Segment Open

/-! ### modCrust -/

@[simp] theorem State.modCrust_cur (s : State) (f : Crust → Crust) : (s.modCrust f).cur = s.cur := rfl
@[simp] theorem State.modCrust_agenda (s : State) (f : Crust → Crust) : (s.modCrust f).agenda = s.agenda := rfl
@[simp] theorem State.modCrust_now (s : State) (f : Crust → Crust) : (s.modCrust f).now = s.now := rfl
@[simp] theorem State.modCrust_time (s : State) (f : Crust → Crust) : (s.modCrust f).time = s.time := rfl
@[simp] theorem State.modCrust_slewLeft (s : State) (f : Crust → Crust) : (s.modCrust f).slewLeft = s.slewLeft := rfl
@[simp] theorem State.modCrust_slewAcc (s : State) (f : Crust → Crust) : (s.modCrust f).slewAcc = s.slewAcc := rfl
@[simp] theorem State.modCrust_fresh (s : State) (f : Crust → Crust) : (s.modCrust f).fresh = s.fresh := rfl
@[simp] theorem State.modCrust_ids (s : State) (f : Crust → Crust) : (s.modCrust f).ids = s.ids := rfl
@[simp] theorem State.modCrust_cores (s : State) (f : Crust → Crust) : (s.modCrust f).cores = s.cores := rfl
@[simp] theorem State.modCrust_reeds (s : State) (f : Crust → Crust) : (s.modCrust f).reeds = s.reeds := rfl
@[simp] theorem State.modCrust_slices (s : State) (f : Crust → Crust) : (s.modCrust f).slices = s.slices := rfl
@[simp] theorem State.modCrust_loaves (s : State) (f : Crust → Crust) : (s.modCrust f).loaves = s.loaves := rfl
@[simp] theorem State.modCrust_links (s : State) (f : Crust → Crust) : (s.modCrust f).links = s.links := rfl
@[simp] theorem State.modCrust_hbm (s : State) (f : Crust → Crust) : (s.modCrust f).hbm = s.hbm := rfl
@[simp] theorem State.modCrust_net (s : State) (f : Crust → Crust) : (s.modCrust f).net = s.net := rfl
@[simp] theorem State.modCrust_streams (s : State) (f : Crust → Crust) : (s.modCrust f).streams = s.streams := rfl
@[simp] theorem State.modCrust_bellows (s : State) (f : Crust → Crust) : (s.modCrust f).bellows = s.bellows := rfl
@[simp] theorem State.modCrust_launches (s : State) (f : Crust → Crust) : (s.modCrust f).launches = s.launches := rfl
@[simp] theorem State.modCrust_lreqs (s : State) (f : Crust → Crust) : (s.modCrust f).lreqs = s.lreqs := rfl
@[simp] theorem State.modCrust_posts (s : State) (f : Crust → Crust) : (s.modCrust f).posts = s.posts := rfl
@[simp] theorem State.modCrust_core (s : State) (f : Crust → Crust) (i : Nat) : (s.modCrust f).core i = s.core i := rfl
@[simp] theorem State.modCrust_ctxOf (s : State) (f : Crust → Crust) (i : Nat) (h : Bool) : (s.modCrust f).ctxOf i h = s.ctxOf i h := rfl
@[simp] theorem State.modCrust_ctx (s : State) (f : Crust → Crust) : (s.modCrust f).ctx = s.ctx := rfl
@[simp] theorem State.modCrust_me (s : State) (f : Crust → Crust) : (s.modCrust f).me = s.me := rfl
@[simp] theorem State.modCrust_reed_at (s : State) (f : Crust → Crust) (i : Nat) : (s.modCrust f).reed i = s.reed i := rfl
@[simp] theorem State.modCrust_slice_at (s : State) (f : Crust → Crust) (i : Nat) : (s.modCrust f).slice i = s.slice i := rfl
@[simp] theorem State.modCrust_loaf_at (s : State) (f : Crust → Crust) (i : Nat) : (s.modCrust f).loaf i = s.loaf i := rfl
@[simp] theorem State.modCrust_launch_at (s : State) (f : Crust → Crust) (i : Nat) : (s.modCrust f).launch i = s.launch i := rfl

Segment Closed

Try it:
Would you set down all the lines above, exactly and in full?

Written answer:
/-! ### modCrust -/

@[simp] theorem State.modCrust_cur (s : State) (f : Crust → Crust) : (s.modCrust f).cur = s.cur := rfl
@[simp] theorem State.modCrust_agenda (s : State) (f : Crust → Crust) : (s.modCrust f).agenda = s.agenda := rfl
@[simp] theorem State.modCrust_now (s : State) (f : Crust → Crust) : (s.modCrust f).now = s.now := rfl
@[simp] theorem State.modCrust_time (s : State) (f : Crust → Crust) : (s.modCrust f).time = s.time := rfl
@[simp] theorem State.modCrust_slewLeft (s : State) (f : Crust → Crust) : (s.modCrust f).slewLeft = s.slewLeft := rfl
@[simp] theorem State.modCrust_slewAcc (s : State) (f : Crust → Crust) : (s.modCrust f).slewAcc = s.slewAcc := rfl
@[simp] theorem State.modCrust_fresh (s : State) (f : Crust → Crust) : (s.modCrust f).fresh = s.fresh := rfl
@[simp] theorem State.modCrust_ids (s : State) (f : Crust → Crust) : (s.modCrust f).ids = s.ids := rfl
@[simp] theorem State.modCrust_cores (s : State) (f : Crust → Crust) : (s.modCrust f).cores = s.cores := rfl
@[simp] theorem State.modCrust_reeds (s : State) (f : Crust → Crust) : (s.modCrust f).reeds = s.reeds := rfl
@[simp] theorem State.modCrust_slices (s : State) (f : Crust → Crust) : (s.modCrust f).slices = s.slices := rfl
@[simp] theorem State.modCrust_loaves (s : State) (f : Crust → Crust) : (s.modCrust f).loaves = s.loaves := rfl
@[simp] theorem State.modCrust_links (s : State) (f : Crust → Crust) : (s.modCrust f).links = s.links := rfl
@[simp] theorem State.modCrust_hbm (s : State) (f : Crust → Crust) : (s.modCrust f).hbm = s.hbm := rfl
@[simp] theorem State.modCrust_net (s : State) (f : Crust → Crust) : (s.modCrust f).net = s.net := rfl
@[simp] theorem State.modCrust_streams (s : State) (f : Crust → Crust) : (s.modCrust f).streams = s.streams := rfl
@[simp] theorem State.modCrust_bellows (s : State) (f : Crust → Crust) : (s.modCrust f).bellows = s.bellows := rfl
@[simp] theorem State.modCrust_launches (s : State) (f : Crust → Crust) : (s.modCrust f).launches = s.launches := rfl
@[simp] theorem State.modCrust_lreqs (s : State) (f : Crust → Crust) : (s.modCrust f).lreqs = s.lreqs := rfl
@[simp] theorem State.modCrust_posts (s : State) (f : Crust → Crust) : (s.modCrust f).posts = s.posts := rfl
@[simp] theorem State.modCrust_core (s : State) (f : Crust → Crust) (i : Nat) : (s.modCrust f).core i = s.core i := rfl
@[simp] theorem State.modCrust_ctxOf (s : State) (f : Crust → Crust) (i : Nat) (h : Bool) : (s.modCrust f).ctxOf i h = s.ctxOf i h := rfl
@[simp] theorem State.modCrust_ctx (s : State) (f : Crust → Crust) : (s.modCrust f).ctx = s.ctx := rfl
@[simp] theorem State.modCrust_me (s : State) (f : Crust → Crust) : (s.modCrust f).me = s.me := rfl
@[simp] theorem State.modCrust_reed_at (s : State) (f : Crust → Crust) (i : Nat) : (s.modCrust f).reed i = s.reed i := rfl
@[simp] theorem State.modCrust_slice_at (s : State) (f : Crust → Crust) (i : Nat) : (s.modCrust f).slice i = s.slice i := rfl
@[simp] theorem State.modCrust_loaf_at (s : State) (f : Crust → Crust) (i : Nat) : (s.modCrust f).loaf i = s.loaf i := rfl
@[simp] theorem State.modCrust_launch_at (s : State) (f : Crust → Crust) (i : Nat) : (s.modCrust f).launch i = s.launch i := rfl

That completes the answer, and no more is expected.